Task goal:
Throughout the entries below, report every line where "busy" is found.

Exercise inputs:

/-- Whether a payload of `n` bytes has the request's length (R161, check 4). -/
def Request.lengthOk (r : Request) (n : Nat) : Bool :=
  match r with
  | .admitAxle => n == 16
  | .lookup | .release | .report | .forceRetire => n == 12
  | .holdFile | .liftHold | .reopenStage | .claim => n == 13
  | .start | .abandon | .setRole | .setPriority | .setRoute => n == 2
  | .result => n == 3
  | .list | .setStray | .openBank | .publishBank | .discardBank | .bankStatus | .readData | .setDefault
  | .readWindow | .setArbiter | .enableSet | .enableClear | .setMulti => n == 1
  | .cursor => n == 4
  | .data => 4 ≤ n && n ≤ 60 && n % 4 == 0
  | .setWindow => n == 11
  | .setAudio => n == 7
  | .audioStatus | .status | .cellReset | .readCapture | .clearCapture => n == 0

/-- Whether a role is a station role that has a channel (R46). -/
def Role.isTester : Role → Bool
  | .runinA | .runinB | .noise | .leakA | .leakB => true
  | .unassigned | .entry | .exit | .supervisor => false

/-- Whether a role is permitted a request (R161, check 3). -/
def Request.permitted (r : Request) (role : Role) : Bool :=
  role == .supervisor ||
  match r with
  | .admitAxle => role == .entry
  | .lookup => role == .entry || role == .exit || role.isTester
  | .claim | .start | .abandon | .result => role.isTester
  | .release | .report => role == .exit
  | _ => false

/-! ## Frames (R158, R172) -/

/-- The byte of a frame kind (R172). -/
def FrameKind.byte : FrameKind → Byte
  | .request => 1
  | .answer => 2
  | .reading => 3
  | .directive => 4
  | .notice => 5

/-- The kind of a frame the 4120 takes: REQUEST or READING (R159). -/
def FrameKind.taken (b : Byte) : Option FrameKind :=
  if b = 1 then some .request else if b = 3 then some .reading else none

/-- Header and payload (R158). -/
def Frame.body (f : Frame) : List Byte :=
  [f.kind.byte, f.tag, BitVec.ofNat 8 f.payload.length, f.code] ++ f.payload

/-- The bytes of a frame on the line: start byte, header, payload, check word (R158). -/
def Frame.wire (f : Frame) : List Byte := 0xA5 :: (f.body ++ checkBytes f.body)

/-- A frame's bytes, each with its stop bit. -/
def Frame.line (f : Frame) : List LineByte := f.wire.map fun b => ⟨b, true⟩

/-! ## Answers (R172, Table 9-7) -/

/-- Answer codes (Table 9-7). -/
inductive AnswerCode where
  | done | busy | role | malformed | range | unknown | exist | full | noRecipe | notReady | held | damaged
  | state | active | order | channel | stale | limit | inUse | inTest | mode
  deriving DecidableEq, Repr

/-- The byte of an answer code (Table 9-7). -/
def AnswerCode.byte : AnswerCode → Byte
  | .done => 0
  | .busy => 1
  | .role => 2
  | .malformed => 3
  | .range => 4
  | .unknown => 5
  | .exist => 6
  | .full => 7
  | .noRecipe => 8
  | .notReady => 9
  | .held => 10
  | .damaged => 11
  | .state => 12
  | .active => 13
  | .order => 14
  | .channel => 15
  | .stale => 16
  | .limit => 17
  | .inUse => 18
  | .inTest => 19
  | .mode => 20

/-- Directive codes (R172). -/
inductive Directive where
  | step | flank | vent | ended
  deriving DecidableEq, Repr

/-- The byte of a directive code (R172). -/
def Directive.byte : Directive → Byte
  | .step => 1
  | .flank => 2
  | .vent => 3
  | .ended => 4

/-! ## Enumerated values in payloads (R173, R177, R182, R185) -/

/-- A role's byte (R173). -/
def Role.byte : Role → Byte
  | .unassigned => 0
  | .entry => 1
  | .exit => 2
  | .runinA => 3
  | .runinB => 4
  | .noise => 5
  | .leakA => 6
  | .leakB => 7
  | .supervisor => 8

/-- The role a byte names (R173). -/
def Role.ofByte (b : Byte) : Option Role :=
  [Role.unassigned, .entry, .exit, .runinA, .runinB, .noise, .leakA, .leakB, .supervisor].find? fun r => r.byte == b

/-- A stage's byte (R173). -/
def Stage.byte : Stage → Byte
  | .runin => 1
  | .noise => 2
  | .leak => 3

/-- The stage a byte names (R173). -/
def Stage.ofByte (b : Byte) : Option Stage := [Stage.runin, .noise, .leak].find? fun t => t.byte == b

/-- A stage state's byte (R173). -/
def StageState.byte : StageState → Byte
  | .opened => 1
  | .claimed => 2
  | .running => 3
  | .passed => 4
  | .failed => 5
  | .waived => 6

/-- The byte of a channel field, 0 where it is absent (R173). -/
def channelByte : Option ChannelId → Byte
  | none => 0
  | some c => c.byte

/-- A verdict's byte (R173). -/
def Verdict.byte : Verdict → Byte
  | .pending => 1
  | .pass => 2
  | .rework => 3
  | .hold => 4

/-- The byte of the report verdict formed from a stored verdict: PASS, REWORK, or INCOMPLETE (R149, R173). -/
def Verdict.reportByte : Verdict → Byte
  | .pass => 2
  | .rework => 3
  | .pending => 5
  | .hold => 5

/-- An end code's number (R173). -/
def EndCode.num : EndCode → Nat
  | .pass => 1
  | .fail => 2
  | .cutShort => 3

/-- A cause's number (R173). -/
def Cause.num : Cause → Nat
  | .none => 0
  | .torque => 1
  | .speed => 2
  | .oilTemp => 3
  | .bearingTemp => 4
  | .sensor => 5
  | .equipment => 6
  | .stepLost => 7
  | .level => 8
  | .band => 9
  | .unsteady => 10
  | .format => 11
  | .noTach => 12
  | .grossLeak => 13
  | .decay => 14
  | .overpressure => 15
  | .noReading => 16
  | .station => 17
  | .timeout => 18
  | .reset => 19
  | .damaged => 20
  | .forced => 21

/-- A flank's byte (R173). -/
def Flank.byte : Flank → Byte
  | .drive => 1
  | .coast => 2

/-- A scheme's byte (R173). -/
def Scheme.byte : Scheme → Byte
  | .rotating => 0
  | .fixed => 1
  | .grouped => 2
  | .portOrder => 3

/-- The scheme a byte names (R173). -/
def Scheme.ofByte (b : Byte) : Option Scheme :=
  [Scheme.rotating, .fixed, .grouped, .portOrder].find? fun x => x.byte == b

/-- A bank table's byte (R173). -/
def Table.byte : Table → Byte
  | .general => 0
  | .steps => 1
  | .noise => 2
  | .bands => 3
  | .leak => 4

/-- The bank table a byte names (R173). -/
def Table.ofByte (b : Byte) : Option Table :=
  [Table.general, .steps, .noise, .bands, .leak].find? fun t => t.byte == b

/-- The cursor direction a byte names (R173). -/
def Direction.ofByte (b : Byte) : Option Direction :=
  if b = 0 then some .write else if b = 1 then some .read else none

/-- The setting a byte names: 0 off or DISABLED, 1 on or ENABLED (R173). -/
def settingOf (b : Byte) : Option Bool := if b = 0 then some false else if b = 1 then some true else none

/-- The byte of a setting or a yes-or-no field (R173). -/
def boolByte (b : Bool) : Byte := if b then 1 else 0

/-- A number below 8, as a port or a bank. -/
def below8 (n : Nat) : Option (Fin 8) := if h : n < 8 then some ⟨n, h⟩ else none

/-- A channel state's byte (R177). -/
def ChanState.byte : ChanState → Byte
  | .idle => 0
  | .claimed => 1
  | .running => 2
  | .ending => 3

/-- A bank state's byte (R177). -/
def BankState.byte : BankState → Byte
  | .empty => 0
  | .opened => 1
  | .ready _ _ => 2

/-- The disposition byte: a bank, or FFh for REFUSE (R173). -/
def dispositionByte : Option BankId → Byte
  | some b => BitVec.ofNat 8 b.val
  | none => 0xFF

/-- The audio mode a byte names (R173). -/
def AudioMode.ofByte (b : Byte) : Option AudioMode :=
  if b = 0 then some .slave else if b = 1 then some .master else none

/-- An audio mode's byte (R173). -/
def AudioMode.byte : AudioMode → Byte
  | .slave => 0
  | .master => 1

/-- The width setting a byte names, AUTO being absent inside (R173). -/
def widthOfByte (b : Byte) : Option (Option WordWidth) :=
  if b = 0 then some none
  else if b = 16 then some (some .w16)
  else if b = 24 then some (some .w24)
  else if b = 32 then some (some .w32)
  else none

/-- The byte of a width: 0 for AUTO or none, else the width (R173, R177). -/
def widthByte : Option WordWidth → Byte
  | none => 0
  | some w => BitVec.ofNat 8 w.bits

/-- The framing a byte names (R173). -/
def Framing.ofByte (b : Byte) : Option Framing :=
  if b = 0 then some .stereo else if b = 1 then some .mono else none

/-- A framing's byte (R173). -/
def Framing.byte : Framing → Byte
  | .stereo => 0
  | .mono => 1

/-- The polarity a byte names, as the level of the left half: 0 LOW, 1 HIGH (R88, R173). -/
def levelOfByte (b : Byte) : Option AwsLevel := if b = 0 then some .low else if b = 1 then some .high else none

/-- The source a byte names (R173). -/
def AudioSource.ofByte (b : Byte) : Option AudioSource :=
  if b = 0 then some .left else if b = 1 then some .right else if b = 2 then some .mean else none

/-- A source's byte (R173). -/
def AudioSource.byte : AudioSource → Byte
  | .left => 0
  | .right => 1
  | .mean => 2

/-- The notice kind a byte names (R185). -/
def NoticeKind.ofByte (b : Byte) : Option NoticeKind :=
  if b = 1 then some .verdict
  else if b = 2 then some .lapse
  else if b = 3 then some .fault
  else if b = 4 then some .stray
  else none

/-- A notice kind's byte (R185). -/
def NoticeKind.byte : NoticeKind → Byte
  | .verdict => 1
  | .lapse => 2
  | .fault => 3
  | .stray => 4

/-- An error kind's byte (R182). -/
def ErrorKind.byte : ErrorKind → Byte
  | .correctable => 1
  | .uncorrectable => 2

/-- A capture item's byte (R182). -/
def CaptureItem.byte : CaptureItem → Byte
  | .request r => BitVec.ofNat 8 r.code
  | .endPosting => 64
  | .lapsePosting => 65

/-- A handle's two bytes (R173). -/
def Handle.bytes (h : Handle) : List Byte := [BitVec.ofNat 8 h.slot.val, h.gen]

/-- Whether a byte is the code of a digit or a capital letter (R173). -/
def isSerialByte (b : Byte) : Bool :=
  (0x30 ≤ b.toNat && b.toNat ≤ 0x39) || (0x41 ≤ b.toNat && b.toNat ≤ 0x5A)

/-! ## Readings (R174, R69, R127) -/

/-- A value that is valid: flagged valid and within its range (R69, R127). -/
def validValue (flag : Bool) (lo hi v : Int) : Option Int := if flag && lo ≤ v && v ≤ hi then some v else none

Result:
  | done | busy | role | malformed | range | unknown | exist | full | noRecipe | notReady | held | damaged
  | .busy => 1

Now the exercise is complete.